Gilberto Caldarozzi, condannato in via definitiva a tre anni e otto mesi per falso, ovvero per aver partecipato alla creazione di false prove finalizzate ad accusare ingiustamente chi venne pestato senza pietà da agenti rimasti impuniti, è oggi il numero 2 – Vice direttore tecnico operativo- della Direzione Investigativa Antimafia, ovvero il fiore all’occhiello delle forze investigative italiane, la struttura alla quale è affidata la lotta al cancro criminale.
La nomina, decisa dal ministro dell’Interno Marco Minniti, passata quasi in sordina ed ignorata dalla politica, risale a poche settimane fa.
Se ne sono accorti, quasi casualmente nei giorni scorsi i reduci del Comitato Verità e Giustizia per Genova, un gruppo formato da ex arrestati della Diaz e di Bolzaneto e dai loro famigliari.
“Molti dei ragazzi tedeschi, vittime della polizia nel luglio 2001 – racconta un membro del Comitato – spiegano di avere provato paura quando, ritornati in Italia per i processi o per le vacanze hanno incontrato agenti in divisa.
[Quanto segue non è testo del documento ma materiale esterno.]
@[simp] theorem State.setGlb_pending (s : State) (k : Nat) : (s.setGlb k).pending = s.pending := State.rest_pending (s.setGlb_rest k)
@[simp] theorem State.setGlb_power (s : State) (k : Nat) : (s.setGlb k).power = s.power := State.rest_power (s.setGlb_rest k)
@[simp] theorem State.setGlb_clk (s : State) (k : Nat) : (s.setGlb k).clk = s.clk := State.rest_clk (s.setGlb_rest k)
@[simp] theorem State.setGlb_time (s : State) (k : Nat) : (s.setGlb k).time = s.time := State.rest_time (s.setGlb_rest k)
@[simp] theorem State.setGlb_tiu (s : State) (k : Nat) : (s.setGlb k).tiu = s.tiu := State.rest_tiu (s.setGlb_rest k)
@[simp] theorem State.setGlb_pForce (s : State) (k : Nat) : (s.setGlb k).pForce = s.pForce := State.rest_pForce (s.setGlb_rest k)
@[simp] theorem State.setGlb_pNext (s : State) (k : Nat) : (s.setGlb k).pNext = s.pNext := State.rest_pNext (s.setGlb_rest k)
@[simp] theorem State.setGlb_tForce (s : State) (k : Nat) : (s.setGlb k).tForce = s.tForce := State.rest_tForce (s.setGlb_rest k)
@[simp] theorem State.setGlb_tNext (s : State) (k : Nat) : (s.setGlb k).tNext = s.tNext := State.rest_tNext (s.setGlb_rest k)
@[simp] theorem State.setGlb_pOld (s : State) (k : Nat) : (s.setGlb k).pOld = s.pOld := State.rest_pOld (s.setGlb_rest k)
@[simp] theorem State.setGlb_tOld (s : State) (k : Nat) : (s.setGlb k).tOld = s.tOld := State.rest_tOld (s.setGlb_rest k)
@[simp] theorem State.setGlb_eth (s : State) (k : Nat) : (s.setGlb k).eth = s.eth := State.rest_eth (s.setGlb_rest k)
@[simp] theorem State.setGlb_spi (s : State) (k : Nat) : (s.setGlb k).spi = s.spi := State.rest_spi (s.setGlb_rest k)
@[simp] theorem State.setGlb_caddy (s : State) (k : Nat) : (s.setGlb k).caddy = s.caddy := State.rest_caddy (s.setGlb_rest k)
@[simp] theorem State.setGlb_summaries (s : State) (k : Nat) : (s.setGlb k).summaries = s.summaries := State.rest_summaries (s.setGlb_rest k)
@[simp] theorem State.setGlb_safe (s : State) (k : Nat) : (s.setGlb k).safe = s.safe := State.rest_safe (s.setGlb_rest k)
@[simp] theorem State.setGlb_launch (s : State) (k : Nat) : (s.setGlb k).launch = s.launch := State.rest_launch (s.setGlb_rest k)
@[simp] theorem State.setGlb_gain (s : State) (k : Nat) : (s.setGlb k).gain = s.gain := State.rest_gain (s.setGlb_rest k)
@[simp] theorem State.setGlb_etch (s : State) (k : Nat) : (s.setGlb k).etch = s.etch := State.rest_etch (s.setGlb_rest k)
@[simp] theorem State.setGlb_slices (s : State) (k : Nat) : (s.setGlb k).slices = s.slices := State.rest_slices (s.setGlb_rest k)
@[simp] theorem State.setGlb_laser (s : State) (k : Nat) : (s.setGlb k).laser = s.laser := State.rest_laser (s.setGlb_rest k)
@[simp] theorem State.setGlb_stipple (s : State) (k : Nat) : (s.setGlb k).stipple = s.stipple := State.rest_stipple (s.setGlb_rest k)
@[simp] theorem State.setGlb_steep (s : State) (k : Nat) : (s.setGlb k).steep = s.steep := State.rest_steep (s.setGlb_rest k)
@[simp] theorem State.setGlb_cal (s : State) (k : Nat) : (s.setGlb k).cal = s.cal := State.rest_cal (s.setGlb_rest k)
@[simp] theorem State.setGlb_selfTest (s : State) (k : Nat) : (s.setGlb k).selfTest = s.selfTest := State.rest_selfTest (s.setGlb_rest k)
@[simp] theorem State.setGlb_avail (s : State) (k : Nat) : (s.setGlb k).avail = s.avail := State.rest_avail (s.setGlb_rest k)
@[simp] theorem State.setGlb_wear (s : State) (k : Nat) : (s.setGlb k).wear = s.wear := State.rest_wear (s.setGlb_rest k)
@[simp] theorem State.setGlb_aux (s : State) (k : Nat) : (s.setGlb k).aux = s.aux := State.rest_aux (s.setGlb_rest k)
@[simp] theorem State.setGlb_burin (s : State) (k : Nat) : (s.setGlb k).burin = s.burin := State.rest_burin (s.setGlb_rest k)
@[simp] theorem State.setGlb_chains (s : State) (k : Nat) : (s.setGlb k).chains = s.chains := State.rest_chains (s.setGlb_rest k)
@[simp] theorem State.setGlb_ray (s : State) (k : Nat) : (s.setGlb k).ray = s.ray := State.rest_ray (s.setGlb_rest k)
@[simp] theorem State.setGlb_dram (s : State) (k : Nat) : (s.setGlb k).dram = s.dram := State.rest_dram (s.setGlb_rest k)
@[simp] theorem State.setGlb_hist (s : State) (k : Nat) : (s.setGlb k).hist = s.hist := State.rest_hist (s.setGlb_rest k)
@[simp] theorem State.setGlb_trig (s : State) (k : Nat) : (s.setGlb k).trig = s.trig := State.rest_trig (s.setGlb_rest k)
@[simp] theorem State.setGlb_free (s : State) (k : Nat) : (s.setGlb k).free = s.free := State.rest_free (s.setGlb_rest k)

@[simp] theorem State.record_pending (s : State) (r type flags : Nat) (body : List Word) : (s.record r type flags body).pending = s.pending := State.rest_pending (s.record_rest r type flags body)
@[simp] theorem State.record_power (s : State) (r type flags : Nat) (body : List Word) : (s.record r type flags body).power = s.power := State.rest_power (s.record_rest r type flags body)
@[simp] theorem State.record_clk (s : State) (r type flags : Nat) (body : List Word) : (s.record r type flags body).clk = s.clk := State.rest_clk (s.record_rest r type flags body)
@[simp] theorem State.record_time (s : State) (r type flags : Nat) (body : List Word) : (s.record r type flags body).time = s.time := State.rest_time (s.record_rest r type flags body)
@[simp] theorem State.record_tiu (s : State) (r type flags : Nat) (body : List Word) : (s.record r type flags body).tiu = s.tiu := State.rest_tiu (s.record_rest r type flags body)
@[simp] theorem State.record_pForce (s : State) (r type flags : Nat) (body : List Word) : (s.record r type flags body).pForce = s.pForce := State.rest_pForce (s.record_rest r type flags body)
@[simp] theorem State.record_pNext (s : State) (r type flags : Nat) (body : List Word) : (s.record r type flags body).pNext = s.pNext := State.rest_pNext (s.record_rest r type flags body)
@[simp] theorem State.record_tForce (s : State) (r type flags : Nat) (body : List Word) : (s.record r type flags body).tForce = s.tForce := State.rest_tForce (s.record_rest r type flags body)
@[simp] theorem State.record_tNext (s : State) (r type flags : Nat) (body : List Word) : (s.record r type flags body).tNext = s.tNext := State.rest_tNext (s.record_rest r type flags body)
@[simp] theorem State.record_pOld (s : State) (r type flags : Nat) (body : List Word) : (s.record r type flags body).pOld = s.pOld := State.rest_pOld (s.record_rest r type flags body)
@[simp] theorem State.record_tOld (s : State) (r type flags : Nat) (body : List Word) : (s.record r type flags body).tOld = s.tOld := State.rest_tOld (s.record_rest r type flags body)
@[simp] theorem State.record_eth (s : State) (r type flags : Nat) (body : List Word) : (s.record r type flags body).eth = s.eth := State.rest_eth (s.record_rest r type flags body)
@[simp] theorem State.record_spi (s : State) (r type flags : Nat) (body : List Word) : (s.record r type flags body).spi = s.spi := State.rest_spi (s.record_rest r type flags body)
@[simp] theorem State.record_caddy (s : State) (r type flags : Nat) (body : List Word) : (s.record r type flags body).caddy = s.caddy := State.rest_caddy (s.record_rest r type flags body)
@[simp] theorem State.record_summaries (s : State) (r type flags : Nat) (body : List Word) : (s.record r type flags body).summaries = s.summaries := State.rest_summaries (s.record_rest r type flags body)
@[simp] theorem State.record_safe (s : State) (r type flags : Nat) (body : List Word) : (s.record r type flags body).safe = s.safe := State.rest_safe (s.record_rest r type flags body)
@[simp] theorem State.record_launch (s : State) (r type flags : Nat) (body : List Word) : (s.record r type flags body).launch = s.launch := State.rest_launch (s.record_rest r type flags body)
@[simp] theorem State.record_gain (s : State) (r type flags : Nat) (body : List Word) : (s.record r type flags body).gain = s.gain := State.rest_gain (s.record_rest r type flags body)
@[simp] theorem State.record_etch (s : State) (r type flags : Nat) (body : List Word) : (s.record r type flags body).etch = s.etch := State.rest_etch (s.record_rest r type flags body)
@[simp] theorem State.record_slices (s : State) (r type flags : Nat) (body : List Word) : (s.record r type flags body).slices = s.slices := State.rest_slices (s.record_rest r type flags body)
@[simp] theorem State.record_laser (s : State) (r type flags : Nat) (body : List Word) : (s.record r type flags body).laser = s.laser := State.rest_laser (s.record_rest r type flags body)
@[simp] theorem State.record_stipple (s : State) (r type flags : Nat) (body : List Word) : (s.record r type flags body).stipple = s.stipple := State.rest_stipple (s.record_rest r type flags body)
@[simp] theorem State.record_steep (s : State) (r type flags : Nat) (body : List Word) : (s.record r type flags body).steep = s.steep := State.rest_steep (s.record_rest r type flags body)
@[simp] theorem State.record_cal (s : State) (r type flags : Nat) (body : List Word) : (s.record r type flags body).cal = s.cal := State.rest_cal (s.record_rest r type flags body)
@[simp] theorem State.record_selfTest (s : State) (r type flags : Nat) (body : List Word) : (s.record r type flags body).selfTest = s.selfTest := State.rest_selfTest (s.record_rest r type flags body)
@[simp] theorem State.record_avail (s : State) (r type flags : Nat) (body : List Word) : (s.record r type flags body).avail = s.avail := State.rest_avail (s.record_rest r type flags body)
@[simp] theorem State.record_wear (s : State) (r type flags : Nat) (body : List Word) : (s.record r type flags body).wear = s.wear := State.rest_wear (s.record_rest r type flags body)
@[simp] theorem State.record_aux (s : State) (r type flags : Nat) (body : List Word) : (s.record r type flags body).aux = s.aux := State.rest_aux (s.record_rest r type flags body)
@[simp] theorem State.record_burin (s : State) (r type flags : Nat) (body : List Word) : (s.record r type flags body).burin = s.burin := State.rest_burin (s.record_rest r type flags body)
@[simp] theorem State.record_chains (s : State) (r type flags : Nat) (body : List Word) : (s.record r type flags body).chains = s.chains := State.rest_chains (s.record_rest r type flags body)
@[simp] theorem State.record_ray (s : State) (r type flags : Nat) (body : List Word) : (s.record r type flags body).ray = s.ray := State.rest_ray (s.record_rest r type flags body)
@[simp] theorem State.record_dram (s : State) (r type flags : Nat) (body : List Word) : (s.record r type flags body).dram = s.dram := State.rest_dram (s.record_rest r type flags body)
@[simp] theorem State.record_hist (s : State) (r type flags : Nat) (body : List Word) : (s.record r type flags body).hist = s.hist := State.rest_hist (s.record_rest r type flags body)
@[simp] theorem State.record_trig (s : State) (r type flags : Nat) (body : List Word) : (s.record r type flags body).trig = s.trig := State.rest_trig (s.record_rest r type flags body)
@[simp] theorem State.record_free (s : State) (r type flags : Nat) (body : List Word) : (s.record r type flags body).free = s.free := State.rest_free (s.record_rest r type flags body)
Mi chiedo come si possa dire a queste persone che l’Italia è cambiata se uno dei massimi dirigenti del nostro apparato di sicurezza è oggi proprio colui che ieri fece di tutto per accusarli ingiustamente e coprì gli autori materiali dei pestaggi e delle torture”.
Caldarozzi, ex capo dello Sco, la Sezione criminalità organizzata, considerato un “cacciatore di mafiosi”, per la Corte europea dei diritti dell’uomo di Strasburgo è invece uno dei responsabili dei comportamenti di quella notte del 2001 e dei successivi comportamenti degli apparati di Stato, che sono valsi al nostro paese due condanne per violazione alle norme sulla tortura.
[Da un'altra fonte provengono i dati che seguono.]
-- ==== Sys2Proof/Tests/Slice0.lean ====
section
/-!
SUPPORT. The author's own checks. `smoke_…`: well-formedness refuses an ill-formed command of each kind. `witness_…`: concrete states and
operands that meet the hypotheses of an obligation, clause by clause, mostly with one field of the outcome, whose expected value is
computed by hand from the rule named in the obligation. `test_…`: single steps against values worked out from the rules.
-/

namespace Sys2Proof.Tests

open Sys2Proof.Machine

set_option Elab.async false

/-- A command answers a next state that satisfies f. -/
def after (o : Host.Outcome State Fault Refusal) (f : State → Bool) : Bool :=
  match o with
  | .next t => f t
  | _ => false

/-- Why a command is refused, where it is. -/
def refusal (o : Host.Outcome State Fault Refusal) : Option Refusal :=
  match o with
  | .refused r => some r
  | _ => none

/-- A message of a requester with tag 5. -/
def msg (r : Req) (ws : List Word) : IldexMsg := { req := r, tag := 5#8, payload := ws }

/-- A device that runs: supplies present, booted, firmware serving, RUN, all loops in lock on XA. -/
def up : State :=
  { power := { life := .up, fwRunning := true, signedBoot := true, vin := true, pgood := true, confirmed := true }
    clk := { xaOk := true, xbOk := true, hfrcOk := true, lfrcOk := true, hfrcReady := true, refSrc := .xa, spll := true, cpll := true,
             epll := true, mpll := true }
    laser := { powered := true, locked := true } }

/-- The same device in another power state. -/
def upIn (n : Nat) : State := { up with power := { up.power with state := n } }

/-- A word of 32 bits whose low 16 bits are x and bits 31:30 are y. -/
def sel (x y : Nat) : Word := BitVec.ofNat 32 (x + 1073741824 * y)

/-! Well-formedness: one ill-formed command for each check. -/

theorem smoke_message : (Instr.echo (msg .pcie (List.replicate 16 0))).wellFormed = false ∧
    (Instr.echo (msg .pcie (List.replicate 15 0))).wellFormed = true := by decide
theorem smoke_core : (Instr.nop 72 0).wellFormed = false ∧ (Instr.nop 71 0).wellFormed = true := by decide
theorem smoke_ring : (Instr.resume 64).wellFormed = false ∧ (Instr.resume 63).wellFormed = true := by decide
theorem smoke_offset : (Instr.registerWrite .pcie 2 0 15#4).wellFormed = false ∧ (Instr.registerWrite .pcie 65536 0 15#4).wellFormed = false ∧
    (Instr.lowWordRead .pcie 0x114).wellFormed = false ∧ (Instr.highWordRead .pcie 0x110).wellFormed = false := by decide
theorem smoke_vector : (Instr.msixUnmask 66).wellFormed = false ∧ (Instr.msixUnmask 65).wellFormed = true := by decide
theorem smoke_slot : (Instr.etchBinPairsAvailable .a 8 [] ⟨0, 0⟩).wellFormed = false ∧ (Instr.groupLaunch .a 8 ⟨0, 0, 0⟩ ⟨0, 0, 0⟩).wellFormed = false ∧
    (Instr.shotReturnEnd .a ⟨8, [], 0, 0, ⟨0, 0, []⟩⟩).wellFormed = false := by decide
theorem smoke_page : (Instr.patrolScrub 3932160 .clean).wellFormed = false ∧ (Instr.dramPartialWrite 0 32 [] .clean).wellFormed = false ∧
    (Instr.dramWholePageWrite 0 [0]).wellFormed = false ∧ (Instr.dramPartialWrite 0 31 (List.replicate 128 0) .clean).wellFormed = false := by
  decide +kernel
theorem smoke_reader : (Instr.dramPageRead 0 (.dmaSource 64) .clean).wellFormed = false ∧
    (Instr.dramPageRead 0 (.burinReload (some 8)) .clean).wellFormed = false := by decide
theorem smoke_channel : (Instr.channelSampleHandoff .a 81920).wellFormed = false ∧ (Instr.axWindowFlag 8 true).wellFormed = false := by decide
theorem smoke_lists : (Instr.acousticRecordEmit 64 0 ⟨[], false⟩).wellFormed = false ∧ (Instr.zoneOutputEvaluation [1024]).wellFormed = false ∧
    (Instr.fwRunning [72]).wellFormed = false ∧ (Instr.caddyWriteComplete [496]).wellFormed = false := by decide
theorem smoke_dest : (Instr.addressResolutionRefresh 10 true).wellFormed = false ∧
    (Instr.nonOpticalSelftestEnd 0 .a []).wellFormed = false ∧ (Instr.nonOpticalSelftestEnd 5 .a []).wellFormed = false := by decide
theorem smoke_amount : (Instr.sha 0 0 false 33).wellFormed = false ∧ (Instr.sha 0 0 false (-32)).wellFormed = true := by decide
theorem smoke_done : (Instr.done 0 0 [⟨.a, 81920⟩]).wellFormed = false := by decide
theorem smoke_width : (Instr.pcieLinkChanged 16 3).wellFormed = false ∧ (Instr.pcieLinkChanged 16 4).wellFormed = true := by decide
theorem smoke_spi : (Instr.spiRead 0x10E 0 1).wellFormed = false ∧ (Instr.spiRead 0x10C 64 1).wellFormed = false ∧
    (Instr.spiRead 0x10C 0 2).wellFormed = false ∧ (Instr.spiWrite 0x10C 1 [0] 0).wellFormed = false := by decide

theorem smoke_upset : (Instr.frameReady 3 [] ⟨[], [⟨true, 16384, .correctable⟩]⟩).wellFormed = false ∧
    (Instr.frameReady 3 [] ⟨[], [⟨false, 196608, .correctable⟩]⟩).wellFormed = false ∧
    (Instr.frameReady 3 [] ⟨[], [⟨true, 16383, .correctable⟩]⟩).wellFormed = true := by decide
theorem smoke_raw : (Instr.etchBinPairsAvailable .a 2 [⟨2048, 0, 0, 0⟩] ⟨0, 0⟩).wellFormed = false ∧
    (Instr.etchBinPairsAvailable .a 2 [⟨2047, -2048, 0, 0⟩] ⟨0, 0⟩).wellFormed = true := by decide
theorem smoke_stuck : (Instr.calibrationWindowEnd .a ⟨[], [9]⟩ false).wellFormed = false ∧
    (Instr.calibrationWindowEnd .a ⟨[], [56]⟩ false).wellFormed = true := by decide
theorem smoke_log : (Instr.housekeepingPeriod ⟨0, 0, 0, 0, 0, 0, 0, 0, 0, 0, 0, 0, 0, 0, [⟨0, []⟩]⟩).wellFormed = false ∧
    (Instr.housekeepingPeriod ⟨0, 0, 0, 0, 0, 0, 0, 0, 0, 0, 0, 0, 0, 0, [⟨1, [128]⟩]⟩).wellFormed = false := by decide

/-! The table gives no bits, so no word spells a command. -/

theorem test_no_word_spells : decodeTableWord 32 0x80000000 = none ∧ (up.withFetchWord 32 0).pending = [] := by decide

/-! The queue and the mailbox. -/

/-- A device whose PCIe requester holds what is given. -/
def withPcie (x : ReqState) : State := up.setReq .pcie x

theorem test_step_takes_front : after (step { up with pending := [.powerOnReset, .spiStatus] }) (fun t => t.pending.length == 1) = true := by
  decide
theorem witness_StepTakesTheFrontCommand : up.pending = [] ∧ after (step up) (fun t => t.time.now == 4294967296) = true := by decide
theorem witness_OnlyTheDebugBlockRefuses :
    refusal (exec (.registerWrite .pcie 0x4008 1 15#4) { up with power := { up.power with debugUnlocked := true } }) = some .debugBlock := by
  decide
theorem witness_EffectsLeaveTheQueue :
    after (exec .intlkNLow { up with pending := [.wakeN] }) (fun t => t.pending.length == 1 && !t.laser.powered) = true := by decide
theorem witness_ReplyLayout : responseWords 0x8002 5#8 0x10 2 3 [7] = [0xC0020502#32, 0x00100203#32, 7#32] := by decide
theorem witness_MessagesThatDoNotRun_posted : (upIn 1).mbxOn .pcie = true ∧
    (let s := { up with power := { up.power with fwRestarting := true } }
     s.takes .pcie = false ∧ s.mbxOn .pcie = true ∧ (s.req.get .pcie).full = false ∧
     after (exec (.echo (msg .pcie [9])) s) (fun t => t.req.pcie.full && t.req.pcie.inW.take 2 == [0x80000501#32, 9#32]) = true) := by decide
theorem witness_MessagesThatDoNotRun_busy :
    let s := withPcie { queue := List.replicate 16 { words := [] } }
    s.takes .pcie = true ∧ (s.req.get .pcie).busy = true ∧
      after (exec (.echo (msg .pcie [])) s) (fun t => t.req.pcie.queue.getLast? == some ⟨[0xC0000501#32, 1#32], false, false, none⟩) = true := by
  decide
theorem witness_MessagesThatDoNotRun_bad :
    let m : IldexMsg := { req := .spi, tag := 5#8, resv := 1#4, payload := [] }
    up.takes .spi = true ∧ (up.req.get .spi).busy = false ∧ m.resv ≠ 0#4 ∧
      after (exec (.echo m) up) (fun t => t.req.spi.queue.map Reply.words == [[0xC0000501#32, 2#32]]) = true := by decide
theorem witness_MessagesThatDoNotRun_long :
    after (exec (.echo (msg .spi (List.replicate 15 0))) up) (fun t => t.req.spi.queue.map Reply.words == [[0xC0000501#32, 2#32]]) = true := by
  decide
theorem witness_MessagesThatDoNotRun_denied : up.accepts (msg .spi [1]) = true ∧
    after (exec (.tableDma (msg .spi [1])) up) (fun t => t.req.spi.queue.map Reply.words == [[0xC0120501#32, 4#32]]) = true ∧
    after (exec (.debugUnlock (msg .spi [64])) up) (fun t => t.req.spi.queue.map Reply.words == [[0xC0710501#32, 4#32]]) = true := by decide
theorem witness_EchoAndStatusAnswer : up.accepts (msg .pcie [1, 2]) = true ∧ up.accepts (msg .pcie []) = true ∧
    after (exec (.echo (msg .pcie [1, 2])) up) (fun t => t.req.pcie.queue.map Reply.words == [[0xC0000503#32, 0#32, 1#32, 2#32]]) = true ∧
    after (exec (.getStatus (msg .pcie [])) { up with time := { up.time with epoch := 7 } })
      (fun t => t.req.pcie.queue.map (fun q => q.words.take 3) == [[0xC0010508#32, 0#32, 7#32]]) = true := by decide
theorem witness_ParametersReadAndWrite_get : up.accepts (msg .pcie [sel 0x0102 0]) = true ∧ getWordOk (sel 0x0102 0) = true ∧
    after (exec (.paramGet (msg .pcie [sel 0x0102 0])) up) (fun t => t.req.pcie.queue.length == 1) = true := by decide
theorem witness_MailboxHandshake : up.mbxOn .pcie = true ∧ (up.req.get .pcie).full = false ∧
    after (exec (.go .pcie) up) (fun t => t.req.pcie.full) = true ∧
    after (exec (.go .pcie) (withPcie { full := true })) (fun t => t.req.pcie.reject && t.req.pcie.rejected == 1) = true ∧
    after (exec (.mbxOutReady .pcie) (withPcie { ready := true })) (fun t => !t.req.pcie.ready) = true ∧
    after (exec (.rejectClear .pcie) (withPcie { reject := true })) (fun t => !t.req.pcie.reject) = true := by decide
theorem witness_MailboxHandshake_posted :
    let s := withPcie { queue := [{ words := [1, 2], act := some .fwRestart }] }
    s.serving = true ∧ (s.req.get .pcie).ready = false ∧
      after (exec (.mailboxReplyPosted .pcie) s) (fun t => t.req.pcie.ready && t.req.pcie.outW.take 3 == [1#32, 2#32, 0#32] &&
        t.ildex.actions == [.fwRestart] && t.req.pcie.queue == []) = true := by decide
theorem witness_MessagesAreTakenInTurn :
    let s := withPcie { full := true, inW := padTo 0 16 [0x80000501#32, 9] }
    s.waits .pcie = true ∧ s.ildex.turn = .pcie ∧ (s.req.get .pcie).code = 0x8000 ∧
      after (exec .mailboxMessageTaken s) (fun t => !t.req.pcie.full && t.ildex.turn == .spi &&
        t.req.pcie.queue.map Reply.words == [[0xC0000502#32, 0#32, 9#32]]) = true := by decide
theorem witness_FirmwareRestartLosesWhatWasQueued_watchdog :
    let s := withPcie { full := true, queue := [{ words := [] }] }
    (s.req.get .pcie).full = true ∧ s.serving = true ∧ (s.req.get .pcie).queue.length < 32 ∧
      after (exec (.firmwareWatchdog .pcie) s) (fun t => !t.power.fwRunning && t.req.pcie.queue == []) = true := by decide
theorem witness_FirmwareRestartLosesWhatWasQueued_actions :
    let s (x : Deferred) : State := { up with ildex := { up.ildex with actions := [x] } }
    (s .fwRestart).power.fwRunning = true ∧ (s .vigil).power.transition = false ∧
      after (exec .actionBegins (s .fwRestart)) (fun t => t.power.fwRestarting) = true ∧
      after (exec .actionBegins (s .vigil)) (fun t => t.power.target == 4) = true ∧
      after (exec .actionBegins (s .deviceReset)) (fun t => t.power.resetCause == 3) = true ∧
      after (exec .fwRestartComplete { up with power := { up.power with fwRunning := false, fwRestarting := true } })
        (fun t => t.power.fwRunning && !t.power.fwRestarting) = true := by decide

/-! Commands of the firmware. -/

theorem witness_ParametersReadAndWrite_set :
    let m := msg .pcie [0x0500, 120]
    up.accepts m = true ∧ up.writeBarred (0x0500, 120) = false ∧ up.writeHeld (0x0500, 120) = false ∧
      (up.cfgWith [(0x0500, 120)]).faultWord [] [(0x0500, 120)] = none ∧
      up.overBound (up.cfgWith [(0x0500, 120)]) (burinId 0x0500) false = none ∧
      (paramSpec 0x0500).map ParamSpec.eff = some .nextEpoch ∧
      after (exec (.paramSet m) up) (fun t => t.par 0x0500 == 60 && t.pNext == [(0x0500, 120)] && t.ildex.stagedParams == [0x0500]) = true := by
  decide +kernel
theorem test_param_out_of_range :
    after (exec (.paramSet (msg .pcie [0x0500, 120, 0x0501, 2])) up) (fun t => t.pNext == [] &&
      t.req.pcie.queue.map Reply.words == [[0xC0030501#32, 0x00000402#32]]) = true := by decide +kernel

/-- A device with a table session of its own for table 2, complete or not. -/
def withSession (ring63 : Bool) (data : Sparse (Option Word)) : State :=
  { up with ildex := { up.ildex with sessionCount := 1, sessions := [⟨1, .pcie, 4, ring63, 0, 4, data⟩] } }

/-- The two words of the frequency plan's first two slots as R60 resets them. -/
def planWords : Sparse (Option Word) := [(0, some 0x80000000#32), (1, some 0x92000000#32)]

/-- A device with an open session of PCIe for the first two words of the frequency plan. -/
def withPlan (ring63 : Bool) (data : Sparse (Option Word)) : State :=
  { up with ildex := { up.ildex with sessionCount := 1, sessions := [⟨1, .pcie, 1, ring63, 0, 2, data⟩] } }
Scrissero i giudici della Cassazione per Caldarozzi e gli altri condannati: “hanno gettato discredito sulla Nazione agli occhi del mondo intero”. Non esattamente una medaglia da inserire nel proprio curriculum.
D’altra parte, a luglio di quest’anno sono scaduti i cinque anni di interdizione dai pubblici uffici e i dirigenti condannati per la Diaz che non erano andati in pensione sono rientrati in polizia.
In un intervento sulle sentenze della Cedu, pubblicato sul sito Questione Giustizia di Magistratura Democratica, il pm del processo Diaz Enrico Zucca affronta il caso Caldarozzi: “L’ultimo dei rientri, che si fa fatica a conciliare con quanto espresso nei confronti del condannato in sede di giudizio di Cassazione, è quello che riguarda l’attuale vice-capo della Dia, che vanta così nel suo curriculum il “trascurabile” episodio della scuola Diaz”.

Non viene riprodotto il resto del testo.